雨洪管理措施的水环境效应差异——基于Meta的中国案例分析

doi:10.31497/zrzyxb.20210317

摘要/Abstract

摘要：

雨洪管理措施的应用可有效控制雨水径流量及其污染物,系统分析雨洪管理措施对径流及其污染物的影响有助于理解雨洪管理的水环境效应。本文基于Meta方法整理国内已发表的文献案例,通过提取雨洪管理措施的类型、应用尺度、降雨特征及径流量和污染物削减率等信息,综述了雨洪管理措施应用后径流量和污染物的变化。结果表明：（1）不同雨洪管理措施所产生的水环境效应存在差异,样本中屋顶绿化的径流削减能力最强,透水铺装的径流污染物削减效果最佳;（2）雨洪管理措施对水环境的影响具有尺度效应,大尺度区域内雨洪管理措施对径流量削减作用较弱,而小尺度区域内径流污染物削减作用较弱;（3）雨洪管理措施对径流量及其污染物的削减能力随降雨量增加呈下降趋势。结合案例数据,系统分析了雨洪管理措施在径流量及其污染物控制效果上的差异及成因,可为径流调控与污染治理等实践提供理论参考。
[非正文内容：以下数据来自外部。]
theorem HitDone.invalidate (hs : s.MemoryForm) (c : CacheId) (set : BitVec 8) (way : BitVec 2) {op : CacheOp}
    (hop : op = .hitInvalidateI ∨ op = .hitInvalidateD) : HitDone op s (s.dropLine c set way) c set way where
  becomes := by
    have hv : (op == .hitWriteBackD) = false := by obtain rfl | rfl := hop <;> rfl
    rw [hv]
    exact State.dropLine_lineBecomes c set way hs
  cp0 := by simp
  drops _ := State.sameBytes_of (by simp) (by simp)
  writesBack hi hd := absurd hop (by simp [hi, hd])

/-- A write-back of the line, after which it is dropped or cleaned. -/
theorem HitDone.writeBack {u t : State} {op : CacheOp} {way : BitVec 2} {set : BitVec 8} (hu : LinesKept s u c)
    (hcp0 : u.cp0 = s.cp0) (hcast : castsOut s u c set way) (hop : op ≠ .hitInvalidateI ∧ op ≠ .hitInvalidateD)
    (ht : LineBecomes u t c set way { (u.cache c).line set way with valid := op == .hitWriteBackD, dirty := false })
    (hf : t = u.setCache c (t.cache c)) : HitDone op s t c set way where
  becomes := by
    rw [hu.lines] at ht
    exact hu.trans_becomes ht
  cp0 := by rw [hf]; simpa using hcp0
  drops h := by simp [hop.1, hop.2] at h
  writesBack _ _ := castsOut_congr hcast (by rw [hf]; simp) (by rw [hf]; simp)

theorem State.cleanLine_lineBecomes (hs : s.MemoryForm) (c : CacheId) (set : BitVec 8) (way : BitVec 2)
    (hv : ((s.cache c).line set way).valid = true) :
    LineBecomes s (s.cleanLine c set way) c set way { (s.cache c).line set way with valid := true, dirty := false } := by
  rw [← hv]
  exact State.setLine_lineBecomes c set way hs _

/-- Each Hit operation does its work on the way that holds the address. -/
theorem State.cacheOp_hit (hs : s.MemoryForm) {op : CacheOp} (hop : (op, c) ∈ hitOps) :
    ∃ onHit, s.cacheOp op va = s.hitOp c va onHit ∧
      ∀ way, ((s.cache c).line (setOf va) way).valid = true →
        ((s.cache c).line (setOf va) way).dirty = false ∨ s.wbuf = [] ∨ s.writesGo = true →
        ∃ t, onHit way s = .ok () t ∧ HitDone op s t c (setOf va) way := by
  simp only [hitOps, List.mem_cons, List.not_mem_nil, or_false, Prod.mk.injEq] at hop
  obtain ⟨rfl, rfl⟩ | ⟨rfl, rfl⟩ | ⟨rfl, rfl⟩ | ⟨rfl, rfl⟩ := hop
  · exact ⟨_, rfl, fun way _ _ => ⟨_, rfl, HitDone.invalidate hs _ _ way (.inl rfl)⟩⟩
  · exact ⟨_, rfl, fun way _ _ => ⟨_, rfl, HitDone.invalidate hs _ _ way (.inr rfl)⟩⟩
  all_goals
    refine ⟨_, rfl, fun way hv hb => ?_⟩
    obtain ⟨u, hu, huform, hframe, hkept, hcast⟩ := State.castOut_linesKept .data (setOf va) way hs hb
    rw [← hkept.lines] at hv
    have hcp0 : u.cp0 = s.cp0 := by rw [hframe]
    refine ⟨_, by rw [hu, Res.ok_bind], HitDone.writeBack hkept hcp0 hcast (by decide) ?_ rfl⟩
  · exact State.dropLine_lineBecomes .data _ way huform
  · exact State.cleanLine_lineBecomes huform .data _ way hv

end Hit

/-! ## Create Dirty Exclusive -/

section CreateDirty

variable {s : State} {va : DWord} {p : Physical} (hs : s.MemoryForm)
include hs

/-- On a hit the line becomes dirty (R194). -/
theorem State.createDirty_of_hit {way : BitVec 2} (ht : s.translate .load va = .ok p s)
    (h : s.dcache.hits (setOf va) (tagOf p.pa) = [way]) :
    ∃ t, s.createDirty va = .ok () t ∧
      LineBecomes s t .data (setOf va) way { s.dcache.line (setOf va) way with dirty := true } ∧ t.cp0 = s.cp0 ∧ s.sameBytes t := by
  refine ⟨_, by rw [State.createDirty, ht, Res.ok_bind, h], ?_, by simp, State.sameBytes_of (by simp) (by simp)⟩
  exact (State.setLine_lineBecomes .data (setOf va) way hs _).trans_kept (State.moveFifo_linesKept ..)

/-- On a miss a victim is written back and takes the tag, its data kept (R194). -/
theorem State.createDirty_of_miss (ht : s.translate .load va = .ok p s) (h : s.dcache.hits (setOf va) (tagOf p.pa) = [])
    (hb : s.wbuf = [] ∨ s.writesGo = true) :
    ∃ way t, isVictim s .data (setOf va) way ∧ s.createDirty va = .ok () t ∧
      LineBecomes s t .data (setOf va) way
        { tag := tagOf p.pa, valid := true, lock := (s.dcache.line (setOf va) way).lock && !s.debugMode, dirty := true
          data := (s.dcache.line (setOf va) way).data } ∧
      castsOut s t .data (setOf va) way ∧ t.cp0 = s.cp0 := by
  obtain ⟨way, hw⟩ : ∃ way, s.dcache.victim s.locking (setOf va) s.choice = way := ⟨_, rfl⟩
  have hvictim : isVictim s .data (setOf va) way := hw ▸ isVictim_victim s .data (setOf va) s.choice
  obtain ⟨u, hu, huform, hframe, hkept, hcast⟩ := State.castOut_linesKept .data (setOf va) way hs (.inr hb)
  have hcp0 : u.cp0 = s.cp0 := by rw [hframe]
  have hdebug : u.debugMode = s.debugMode := by rw [hframe]; rfl
  have hplace := State.placeLine_lineBecomes .data (setOf va) way huform (tagOf p.pa) (u.dcache.line (setOf va) way).data true
  refine ⟨way, u.placeLine .data (setOf va) way (tagOf p.pa) (u.dcache.line (setOf va) way).data true, hvictim, ?_, ?_,
    castsOut_congr hcast (by simp) (by simp), by simpa using hcp0⟩
  · rw [State.createDirty, ht, Res.ok_bind, h]
    dsimp only
    rw [hw, hu, Res.ok_bind]
  · have hdata : u.dcache = s.dcache := by rw [hframe]
    rw [hkept.lines, hdebug, hdata] at hplace
    rw [hdata]
    exact hkept.trans_becomes hplace

end CreateDirty

/-! ## Fill -/

/-- The way the replacement bits name, past locked lines, is the first not locked. -/
theorem Cache.fifoWay_of_first {s : State} {c : CacheId} {set : BitVec 8} {d : Nat} (hlt : ∀ d', d' < d → lockedFrom s c set d')
    (hd : ¬lockedFrom s c set d) : (s.cache c).fifoWay s.locking set = (s.cache c).fifoOf set + BitVec.ofNat 2 d := by
  obtain ⟨e, he, hfree, hbefore⟩ := Cache.fifoWay_eq s c set
  obtain h | rfl | h := Nat.lt_trichotomy d e
  · exact absurd (hbefore d h) hd
  · exact he
  · exact absurd (hlt e h) hfree

theorem State.fill_of {s : State} {va : DWord} {p : Physical} (hs : s.MemoryForm) (k : AccessKind) (c : CacheId) {way : BitVec 2}
    (ht : s.translate .load va = .ok p s) (hway : (s.cache c).fifoWay s.locking (setOf va) = way)
    (hh : ∀ w ∈ (s.cache c).hits (setOf va) (tagOf p.pa), w = way) (hr : lineReads s p.pa) :
    ∃ t, s.fill k c va = .ok () t ∧ LineFilled s t c (setOf va) way p.pa := by
  obtain ⟨t, hfill, hf⟩ := State.fillWay_of_data (c := c) hs k (setOf va) way hr
  refine ⟨t, ?_, hf⟩
  rw [State.fill, ht, Res.ok_bind]
  dsimp only
  rw [hway, if_neg (by simpa using hh), hfill]

theorem LineFilled.lineBecomes {s t : State} {c : CacheId} {set : BitVec 8} {way : BitVec 2} {pa : PAddr}
    (h : LineFilled s t c set way pa) : LineBecomes s t c set way ((t.cache c).line set way) where
  line := rfl
  otherLines := h.otherLines
  otherCache := h.otherCache
  frame := by
    have hcp0 : t.cp0 = s.cp0 := by rw [h.frame]
    exact h.frame.trans (by rw [hcp0])

theorem State.cacheOp_fill {op : CacheOp} {c : CacheId} (hop : (op, c) ∈ [(CacheOp.fillI, CacheId.inst), (.fillD, .data)])
    (s : State) (va : DWord) : s.cacheOp op va = s.fill .load c va := by
  simp only [List.mem_cons, List.not_mem_nil, or_false, Prod.mk.injEq] at hop
  obtain ⟨rfl, rfl⟩ | ⟨rfl, rfl⟩ := hop
  all_goals rfl
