-- ==== Sys2Proof/Machine/Flags.lean ====
section
/-! DEFINITION. The flags and the words that status registers read as (10_state.md R25, R27 to R29, R36, R37, R42). -/

namespace Sys2Proof.Machine

/-- The number of an error code (60_exceptions.md R300). -/
def ErrCode.code : ErrCode → BitVec 4
  | .none => 0
  | .noInverse => 1
  | .degreeOverflow => 2
  | .encodingFailed => 3
  | .uncorrectable => 4
  | .fileMisaligned => 5
  | .illegalCmd => 6
  | .badOperand => 7
  | .sequence => 8
  | .config => 9

/-- The two bits of `STATUS.DSTAT` (10_state.md R27). -/
def DStat.code : DStat → BitVec 2
  | .clean => 0
  | .corrected => 1
  | .none => 2
  | .uncorrectable => 3

/-- The two bits of `STATUS.SESS` (10_state.md R27). -/
def Session.code : Session → BitVec 2
  | .idle => 0
  | .enc => 1
  | .dec => 2

/-- `STATUS.BUSY`: 0 at every host access (10_state.md R27, 40_command_execution.md R121). -/
def busyBit : BitVec 1 := 0

/-- A field of a register word, at the bits from `lo` up; the word is 0 elsewhere. -/
def fieldAt {width : Nat} (lo : Nat) (v : BitVec width) : Word := v.setWidth 32 <<< lo

/-- What `STATUS` reads as (10_state.md R27). -/
def statusWord (s : State) : Word :=
  fieldAt 0 busyBit ||| fieldAt 4 s.err.code ||| fieldAt 8 s.dstat.code ||| fieldAt 10 s.sess.code |||
    fieldAt 12 (BitVec.ofBool s.mis)

/-- What `CFG` reads as (10_state.md R25). -/
def cfgWord (c : Cfg) : Word := fieldAt 0 c.n ||| fieldAt 4 c.e ||| fieldAt 8 (BitVec.ofBool c.trust)

/-- The fields of a word written to `CFG`; bits [7] and [31:9] are ignored (10_state.md R25). -/
def cfgOfWord (v : Word) : Cfg := ⟨v.extractLsb' 0 4, v.extractLsb' 4 3, v.getLsbD 8⟩

/-- What `INT_PEND` reads as (10_state.md R28). -/
def intPendWord (s : State) : Word := fieldAt 0 (BitVec.ofBool s.pendDone) ||| fieldAt 1 (BitVec.ofBool s.pendErr)

/-- What `INT_EN` reads as (10_state.md R29). -/
def intEnWord (s : State) : Word := fieldAt 0 (BitVec.ofBool s.enDone) ||| fieldAt 1 (BitVec.ofBool s.enErr)

/-- What `DINFO` reads as (10_state.md R36). -/
def dinfoWord (d : DInfo) : Word := fieldAt 0 d.mask ||| fieldAt 16 d.m ||| fieldAt 20 d.subs ||| fieldAt 24 d.pass

/-- What `DEGS` reads as: computed from `P` and `Q` at each read (10_state.md R37). -/
def degsWord (s : State) : Word := fieldAt 0 (BitVec.ofNat 4 (deg s.p)) ||| fieldAt 8 (BitVec.ofNat 4 (deg s.q))

/-- What `LASTFAIL` reads as: the last failed block's offset, and 0 while `FAILCNT` is 0 (10_state.md R35; log 12). -/
def lastfailWord (s : State) : Word := if s.failcnt = 0 then 0 else s.lastfail

/-- The level output `irq` (60_exceptions.md R310). -/
def State.irq (s : State) : Bool := (s.pendDone && s.enDone) || (s.pendErr && s.enErr)

end Sys2Proof.Machine
end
关键词: 雨洪管理措施, 径流量, 水质, Meta

Abstract:

Stormwater management measures can effectively control the runoff volume and rainwater pollutants. This study presented a systematic analysis of the impacts of stormwater management measures on runoff volume and pollutants in order to understand water environmental effects of stormwater management based on a meta-analysis method. A pool of studies identified by a literature search were analyzed to extract the information on the types of stormwater management measures, application scale, rainfall conditions, reduction rate of runoff volume and pollutants and to review the variation of runoff and pollutants under different stormwater management measures. The results of statistical analysis show that: (1) Different types of stormwater management measures generateed different water environment effects (e.g., green roof had the strongest runoff reduction capacity, while permeable pavement had the strongest runoff pollution reduction effect); (2) The impacts of stormwater management measures were scale-sensitive, namely, large areas had lower average rates of runoff reduction and small areas had lower average rates of pollutions reduction; (3) With the increase of rainfall, the capacity of stormwater management measures to reduce runoff and pollutant concentration showed a decreasing trend. Through the systematic analysis of existing cases, the research demonstrated differences in water environmental effects of controlling runoff volume and runoff pollutant, as well as the key factors behind such differences. The results can provide theoretical references for runoff regulation and runoff pollution treatment in stormwater management.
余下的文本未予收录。